# What is expected:
Would you return every line of the listing below that has "tooShort" in it?

# Excerpted records:
/-! ### Ill-formed operations are refused -/

theorem test_wf_refuses_header : Instr.wf Params.spec (.header 0x8080#16) = false := by decide
theorem test_wf_refuses_lm1Word0 : Instr.wf Params.spec (.lm1Word0 0x0080#16) = false := by decide
theorem test_wf_refuses_functionWord_without_marker : Instr.wf Params.spec (.functionWord 0x0000#16) = false := by decide
theorem test_wf_refuses_functionWord_with_lm_marker : Instr.wf Params.spec (.functionWord 0x20E4#16) = false := by decide
theorem test_wf_refuses_batteryWord : Instr.wf Params.spec (.batteryWord 0x037F#16) = false := by decide
theorem test_wf_refuses_classify_header : Instr.wf Params.spec (.classify 0x8280#16 0 []) = false := by decide
theorem test_wf_refuses_classify_length :
    Instr.wf Params.spec (.classify 0x9002#16 0 [0x00E4#16]) = false := by decide
theorem test_wf_admits :
    Instr.wf Params.spec (.header 0x9002#16) = true ∧ Instr.wf Params.spec (.functionWord 0x00E4#16) = true ∧
    Instr.wf Params.spec (.classify 0x9002#16 0 [0x00E4#16, 0x0768#16]) = true := by decide

/-! ### Decoding: words written out from the encodings (30_encoding.md R91, R94 to R98, R110, R111) -/

/-- `1R0DLx0H0NNNNNNN`: bits 15, 12 and 1 set is a data header of two words. -/
theorem test_decode_header :
    decode Params.spec .window [0b10010000#8, 0b00000010#8] = .ok (.header 0b1001000000000010#16, []) := by decide

/-- The words of 95_test_vectors.md 2.1 that are no headers, by their first failing bit. -/
theorem test_decode_header_rejects :
    decode Params.spec .window [0x7F#8, 0xFF#8] = .error (.invalidHeader 15) ∧
    decode Params.spec .window [0xA2#8, 0x80#8] = .error (.invalidHeader 13) ∧
    decode Params.spec .window [0x82#8, 0x80#8] = .error (.invalidHeader 9) ∧
    decode Params.spec .window [0x80#8, 0x80#8] = .error (.invalidHeader 7) ∧
    decode Params.spec .window [0x80#8] = .error .tooShort := by decide

/-- `ss1sssssssssssss`, `ss0FFFsH1AAAAAAA`, `ssHHHHHHsLLLLLLL`, `ssDDDHHHsLLLLLLL`, `sssssHHHsLLLLLLL`. -/
theorem test_decode_body_words :
    decode Params.spec (.body ⟨0, false⟩) [0b00100000#8, 0b11100100#8] = .ok (.lm1Word0 0x20E4#16, []) ∧
    decode Params.spec (.body ⟨0, false⟩) [0b00010000#8, 0b11100100#8] = .ok (.functionWord 0x10E4#16, []) ∧
    decode Params.spec (.body ⟨1, true⟩) [0b00000111#8, 0b01101000#8] = .ok (.lambdaWord 0x0768#16, []) ∧
    decode Params.spec (.body ⟨2, true⟩) [0b00001010#8, 0b00000101#8] = .ok (.batteryWord 0x0A05#16, []) ∧
    decode Params.spec (.body ⟨3, true⟩) [0b00000111#8, 0b01111111#8] = .ok (.auxWord 0x077F#16, []) := by decide

/-- The same bits at other places (30_encoding.md R100): no marker at word 0 makes every word an AuxWord, and a
divider counts at word 2 only. -/
theorem test_decode_body_words_by_place :
    decodeBodyWord Params.spec ⟨0, false⟩ 0x037F#16 = .auxWord 0x037F#16 ∧
    decodeBodyWord Params.spec ⟨1, false⟩ 0x0080#16 = .auxWord 0x0080#16 ∧
    decodeBodyWord Params.spec ⟨2, false⟩ 0x0800#16 = .auxWord 0x0800#16 ∧
    decodeBodyWord Params.spec ⟨2, true⟩ 0x037F#16 = .auxWord 0x037F#16 ∧
    decodeBodyWord Params.spec ⟨3, true⟩ 0x0800#16 = .auxWord 0x0800#16 ∧
    decodeBodyWord ⟨.clear, 0x0000#16⟩ ⟨0, false⟩ 0x20E4#16 = .functionWord 0x20E4#16 := by decide

theorem test_decode_commands :
    ([0x0#4, 0x1#4, 0x2#4, 0x3#4, 0x4#4, 0x5#4, 0x6#4, 0x7#4, 0x8#4, 0x9#4, 0xA#4, 0xB#4, 0xC#4, 0xD#4, 0xE#4,
      0xF#4].map fun c => decodeCommand c 5) =
    [.nop, .decodeNext, .setBudget 5, .clearBudget, .reservedCmd4, .reservedCmd5, .reservedCmd6, .reservedCmd7,
      .reservedCmd8, .reservedCmd9, .reservedCmdA, .reservedCmdB, .reservedCmdC, .reservedCmdD, .reservedCmdE,
      .reset] := by decide

theorem test_decode_word_queries :
    ([0x00#5, 0x01#5, 0x03#5, 0x04#5, 0x05#5, 0x07#5, 0x09#5, 0x0B#5, 0x0D#5, 0x0E#5, 0x0F#5, 0x10#5,
      0x11#5].map fun c => decodeQuery c 0x1234#16 0) =
    [.hdrValidate 0x1234, .hdrDecode 0x1234, .hdrSummary 0x1234, .wordCount 0x1234, .funcDecode 0x1234,
      .lambdaDecode 0x1234, .battDecode 0x1234, .auxDecode 0x1234, .auxVolts 0x1234, .auxPercent 0x1234,
      .auxRpm 0x1234, .afValue 0x1234, .afUnits 0x1234] := by decide

/-- A view's fields packed in the order of its layout table (log 10). -/
theorem test_decode_encode_queries :
    decodeQuery 0x02#5 0 0b1101100100000010#16 = .hdrEncode ⟨1, 1, 0, 1, 1, 0, 0, 1, 0, 2⟩ ∧
    decodeQuery 0x06#5 0 0b0001000110010000#16 = .funcEncode ⟨0, 0, 0, 4, 0, 1, 1, 16⟩ ∧
    decodeQuery 0x08#5 0 0b0011111101111111#16 = .lambdaEncode ⟨0, 0, 63, 0, 127⟩ ∧
    decodeQuery 0x0A#5 0 0b0001101000000101#16 = .battEncode ⟨0, 0, 3, 2, 0, 5⟩ ∧
    decodeQuery 0x0C#5 0 0b1111100010000000#16 = .auxEncode ⟨31, 0, 1, 0⟩ := by decide

theorem test_decode_other_queries :
    ([0x12#5, 0x13#5, 0x14#5, 0x15#5, 0x16#5, 0x17#5, 0x18#5, 0x19#5, 0x1A#5, 0x1B#5, 0x1C#5, 0x1D#5, 0x1E#5,
      0x1F#5].map fun c => decodeQuery c 0 0) =
    [.pktAfr, .pktWords, .reservedQ14, .reservedQ15, .reservedQ16, .reservedQ17, .reservedQ18, .reservedQ19,
      .reservedQ1A, .reservedQ1B, .reservedQ1C, .reservedQ1D, .reservedQ1E, .reservedQ1F] := by decide

/-- The byte form of port transactions (log 11). -/
theorem test_decode_transactions :
    decode Params.spec .command [0x02#8, 0x00#8, 0x00#8, 0x01#8, 0x10#8, 0x55#8] =
      .ok (.setBudget 0x110, [0x55#8]) ∧
    decode Params.spec .query [0x0D#8, 0x03#8, 0x7F#8] = .ok (.auxVolts 0x037F#16, []) ∧
    decode Params.spec .command [0x10#8] = .error .strayBits ∧
    decode Params.spec .query [0x20#8, 0x00#8, 0x00#8] = .error .strayBits ∧
    decode Params.spec .command [0x02#8, 0x00#8] = .error .tooShort := by decide

/-- Rows of spec/opcode_table.json by their match words (log 12). -/
theorem test_decode_table_words :
    decodeTableWord 16 0x8000 = some (.header 0x8000#16) ∧ decodeTableWord 16 0x2000 = some (.lm1Word0 0x2000#16) ∧
    decodeTableWord 16 0x0080 = some (.functionWord 0x0080#16) ∧
    decodeTableWord 16 0x0800 = some (.batteryWord 0x0800#16) ∧
    decodeTableWord 16 0x0000 = some (.auxWord 0x0000#16) ∧ decodeTableWord 8 0x1 = some .decodeNext ∧
    decodeTableWord 8 0x12 = some .pktAfr ∧ decodeTableWord 8 0x1F = some .reservedQ1F := by decide

/-- A table word placed after reset is the next step's operation. -/
theorem test_step_runs_placed_word :
    (decOf (step (State.reset.withFetchWord 16 0x8000))).map (fun d => (d.st, d.pktValid, d.pkt.hdr)) =
      some (.idle, true, 0x8000#16) ∧
    (decOf (step (State.reset.withFetchWord 16 0x2000))).map (fun d => (d.st, d.bodyBuf.read 0)) =
      some (.body, some 0x2000#16) ∧
    (decOf (step (State.reset.withFetchWord 8 0x1))).map (fun d => d.st) = some .seek ∧
    outOf (step (State.reset.withFetchWord 8 0x13)) = err .noPacket := by decide

/-- Script lines in the syntax of 30_encoding.md R115, from 95_test_vectors.md P1 and P3. -/
theorem test_script_text :
    scriptItems ["STREAM 13 37", "WORDS 0x9002", "EOS", "SET_BUDGET 4       ; cmd 0x2, cmd_arg 4",
      "Q PKT_AFR          ; q_sel 0x12", "Q AUX_VOLTS 0x077F"] =
    some [.stream [0x13#8, 0x37#8], .words [0x9002#16], .eos, .command 0x2#4 4, .query 0x12#5 0 0,
      .query 0x0D#5 0x077F#16 0x077F#16] := by decide

/-- The error codes and payloads of 60_exceptions.md R301. -/
theorem test_error_codes :
    [ErrorKind.none, .invalidHeader, .streamEnded, .syncTimeout, .truncatedStream, .unsupportedVariant,
      .functionNotNormal, .noPacket, .illegalQuery].map ErrorKind.code = [0, 1, 2, 3, 4, 5, 6, 7, 8] ∧
    (QueryError.functionNotNormal (some .warmup)).detail = 4 ∧ (QueryError.functionNotNormal none).detail = 8 := by
  decide

/-- The packet output (10_state.md R52): PKT_VALID is readable with and without a packet, the fields with one. -/
theorem test_packetOut :
    State.reset.dec.packetOut = ⟨false, .error .packetUnreadable⟩ ∧
    (holding p1Packet).dec.packetOut = ⟨true, .ok p1Packet⟩ := ⟨rfl, rfl⟩

/-! ### Commands (95_test_vectors.md 2.6) -/

theorem test_nop : nextOf (exec .nop (seeking 0 1 [])) = some (seeking 0 1 []) := by decide

theorem test_decodeNext_clears_the_results :
    (decOf (exec .decodeNext (holding p1Packet))).map (fun d => (d.st, d.pktValid, d.sr, d.seekCnt)) =
      some (.seek, false, 0, 0) := by decide

theorem test_decodeNext_ignored_while_busy :
    decOf (exec .decodeNext (seeking 0x90 1 [])) = some (seeking 0x90 1 []).dec := by decide

theorem test_setBudget :
    (decOf (exec (.setBudget 4) State.reset)).map (fun d => (d.budgetEn, d.maxBytes)) = some (true, 4) := by decide

theorem test_setBudget_ignored_while_busy :
    (decOf (exec (.setBudget 5) (seeking 0 0 []))).map (fun d => d.budgetEn) = some false := by decide

/-- After `SET_BUDGET 4`, `CLEAR_BUDGET`: 95_test_vectors.md P3 leaves BUDGET_EN 0, MAX_BYTES 4. -/
theorem test_clearBudget :
    (decOf (exec .clearBudget { State.reset with dec := { Decoder.reset with budgetEn := true, maxBytes := 4 } })).map
      (fun d => (d.budgetEn, d.maxBytes)) = some (false, 4) := by decide

theorem test_reset_abandons_a_decode :
    (nextOf (exec .reset (seeking 0x90 1 []))).map (fun s => (s.dec, s.withdrawn)) = some (Decoder.reset, 1) := by
  decide

theorem test_reserved_command_has_no_effect : nextOf (exec .reservedCmd7 State.reset) = some State.reset := by decide

/-! ### Header queries (95_test_vectors.md 2.1) -/

theorem test_hdrValidate :
    ask (.hdrValidate 0xDD7F) = ans .ok ∧ ask (.hdrValidate 0x0000) = err (.invalidHeader 15) ∧
    ask (.hdrValidate 0xFFFF) = err (.invalidHeader 13) ∧ ask (.hdrValidate 0x8280) = err (.invalidHeader 9) ∧
    ask (.hdrValidate 0x8080) = err (.invalidHeader 7) := by decide

theorem test_hdrValidate_alternative_match :
    outOf (exec (.hdrValidate 0xA280) { State.reset with params := ⟨.set, 0x2000⟩ }) = ans .ok ∧
    outOf (exec (.hdrValidate 0x9002) { State.reset with params := ⟨.set, 0x2000⟩ }) = err (.invalidHeader 13) := by
  decide

theorem test_hdrDecode : ask (.hdrDecode 0xDD7F) = ans (.header ⟨1, 1, 0, 1, 1, 1, 0, 1, 0, 127⟩) := by decide
theorem test_hdrEncode : ask (.hdrEncode ⟨1, 0, 0, 1, 0, 0, 0, 0, 0, 2⟩) = ans (.word 0x9002) := by decide
theorem test_hdrSummary : ask (.hdrSummary 0xD902) = ans (.summary ⟨true, false, true, true, 130⟩) := by decide
theorem test_hdrSummary_invalid : ask (.hdrSummary 0xA280) = err (.invalidHeader 13) := by decide

theorem test_wordCount :
    ask (.wordCount 0xA280) = ans (.count 0) ∧ ask (.wordCount 0xA2FF) = ans (.count 127) ∧
    ask (.wordCount 0x8100) = ans (.count 128) ∧ ask (.wordCount 0x817F) = ans (.count 255) := by decide

/-! ### Body-word queries (95_test_vectors.md 2.2) -/

theorem test_funcDecode : ask (.funcDecode 0x0193) = ans (.function ⟨0, 0, 0, 0, 0, 1, 1, 19⟩ .normal 147) := by decide
theorem test_funcDecode_ones :
    ask (.funcDecode 0xFFFF) = ans (.function ⟨1, 1, 1, 7, 1, 1, 1, 127⟩ .reserved 255) := by decide
theorem test_funcEncode : ask (.funcEncode ⟨0, 0, 0, 4, 0, 1, 1, 16⟩) = ans (.word 0x1190) := by decide
theorem test_lambdaDecode : ask (.lambdaDecode 0x0768) = ans (.lambda ⟨0, 0, 7, 0, 104⟩ 1000) := by decide
theorem test_lambdaDecode_status : ask (.lambdaDecode 0xC080) = ans (.lambda ⟨1, 1, 0, 1, 0⟩ 0) := by decide
theorem test_lambdaEncode : ask (.lambdaEncode ⟨0, 0, 63, 0, 127⟩) = ans (.word 0x3F7F) := by decide
theorem test_battDecode : ask (.battDecode 0x1A05) = ans (.battery ⟨0, 0, 3, 2, 0, 5⟩ 261) := by decide
theorem test_battDecode_no_divider : ask (.battDecode 0x037F) = ans (.battery ⟨0, 0, 0, 3, 0, 127⟩ 511) := by decide
theorem test_battEncode : ask (.battEncode ⟨0, 0, 1, 0, 0, 0⟩) = ans (.word 0x0800) := by decide
theorem test_auxDecode : ask (.auxDecode 0x077F) = ans (.aux ⟨0, 7, 0, 127⟩ 1023) := by decide
theorem test_auxDecode_status : ask (.auxDecode 0xF880) = ans (.aux ⟨31, 0, 1, 0⟩ 0) := by decide
theorem test_auxEncode : ask (.auxEncode ⟨0, 4, 0, 0⟩) = ans (.word 0x0400) := by decide

/-! ### Derived values (95_test_vectors.md 2.3) -/

theorem test_auxVolts :
    ask (.auxVolts 0x0001) = ans (.real 0x3F74050140501405) ∧
    ask (.auxVolts 0x037F) = ans (.real 0x4003FAFEBFAFEBFB) ∧
    ask (.auxVolts 0x077F) = ans (.real 0x4014000000000000) := by decide +kernel

theorem test_auxVolts_zero : ask (.auxVolts 0xF880) = ans (.real 0x0000000000000000) := by decide

theorem test_auxPercent :
    ask (.auxPercent 0x0001) = ans (.real 0x3F50040100401004) ∧
    ask (.auxPercent 0x037F) = ans (.real 0x3FDFF7FDFF7FDFF8) ∧
    ask (.auxPercent 0x077F) = ans (.real 0x3FF0000000000000) := by decide +kernel

theorem test_auxRpm : ask (.auxRpm 0x077F) = ans (.int 10230) ∧ ask (.auxRpm 0x037F) = ans (.int 5110) := by decide

theorem test_afValue_tenths :
    ask (.afValue 0x0593) = ans (.real 0x402D666666666667) ∧ ask (.afValue 0x11FF) = ans (.real 0x4039800000000000) ∧
    ask (.afValue 0x0480) = ans (.real 0x0000000000000000) := by decide +kernel

theorem test_afValue_others :
    ask (.afValue 0x00E4) = ans (.int 100) ∧ ask (.afValue 0x08E4) = ans .none ∧ ask (.afValue 0x0CE4) = ans .none ∧
    ask (.afValue 0x14E4) = ans (.int 100) ∧ ask (.afValue 0x18E4) = ans (.int 100) ∧
    ask (.afValue 0x1CE4) = ans .none := by decide

theorem test_afUnits :
    ([0x00E4, 0x04E4, 0x08E4, 0x0CE4, 0x10E4, 0x14E4, 0x18E4, 0x1CE4].map fun w => ask (.afUnits w)) =
    [ans (.units .ratio), ans (.units .percent), ans .none, ans .none, ans (.units .percent), ans (.units .count),
      ans .none, ans .none] := by decide

theorem test_pktAfr :
    outOf (exec .pktAfr (holding p1Packet)) = ans (.real 0x402E000000000000) ∧
    outOf (exec .pktAfr (holding (twoWords 0x0193 0x0768))) = ans (.real 0x40360CCCCCCCCCCD) ∧
    outOf (exec .pktAfr (holding (twoWords 0x01FF 0x3F7F))) = ans (.real 0x406BB3DB22D0E560) := by decide +kernel

theorem test_pktAfr_fails :
    outOf (exec .pktAfr (holding (twoWords 0x10E4 0x0768))) = err (.functionNotNormal (some .warmup)) ∧
    outOf (exec .pktAfr (holding { twoWords 0 0 with n := 1, body := [0x037F], kind := [.aux], chan := [1] })) =
      err (.functionNotNormal none) ∧
    ask .pktAfr = err .noPacket := by decide

theorem test_pktWords :
    outOf (exec .pktWords (holding p1Packet)) = ans (.words [0x9002, 0x00E4, 0x0768]) ∧
    ask .pktWords = err .noPacket := by decide

theorem test_reserved_query_is_illegal : ask .reservedQ15 = err .illegalQuery := by decide

/-! ### The scanner (95_test_vectors.md 2.4, P1) -/

/-- The window `0xFF90` is rejected, and only SR, SEEKCNT and POS move. -/
theorem test_scanByte_swallows :
    decOf (exec .scanByte (seeking 0x37FF 3 [.byte 0x90])) =
      some { (seeking 0 4 []).dec with sr := 0xFF90 } := by decide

# Written response:
    decode Params.spec .window [0x80#8] = .error .tooShort := by decide
    decode Params.spec .command [0x02#8, 0x00#8] = .error .tooShort := by decide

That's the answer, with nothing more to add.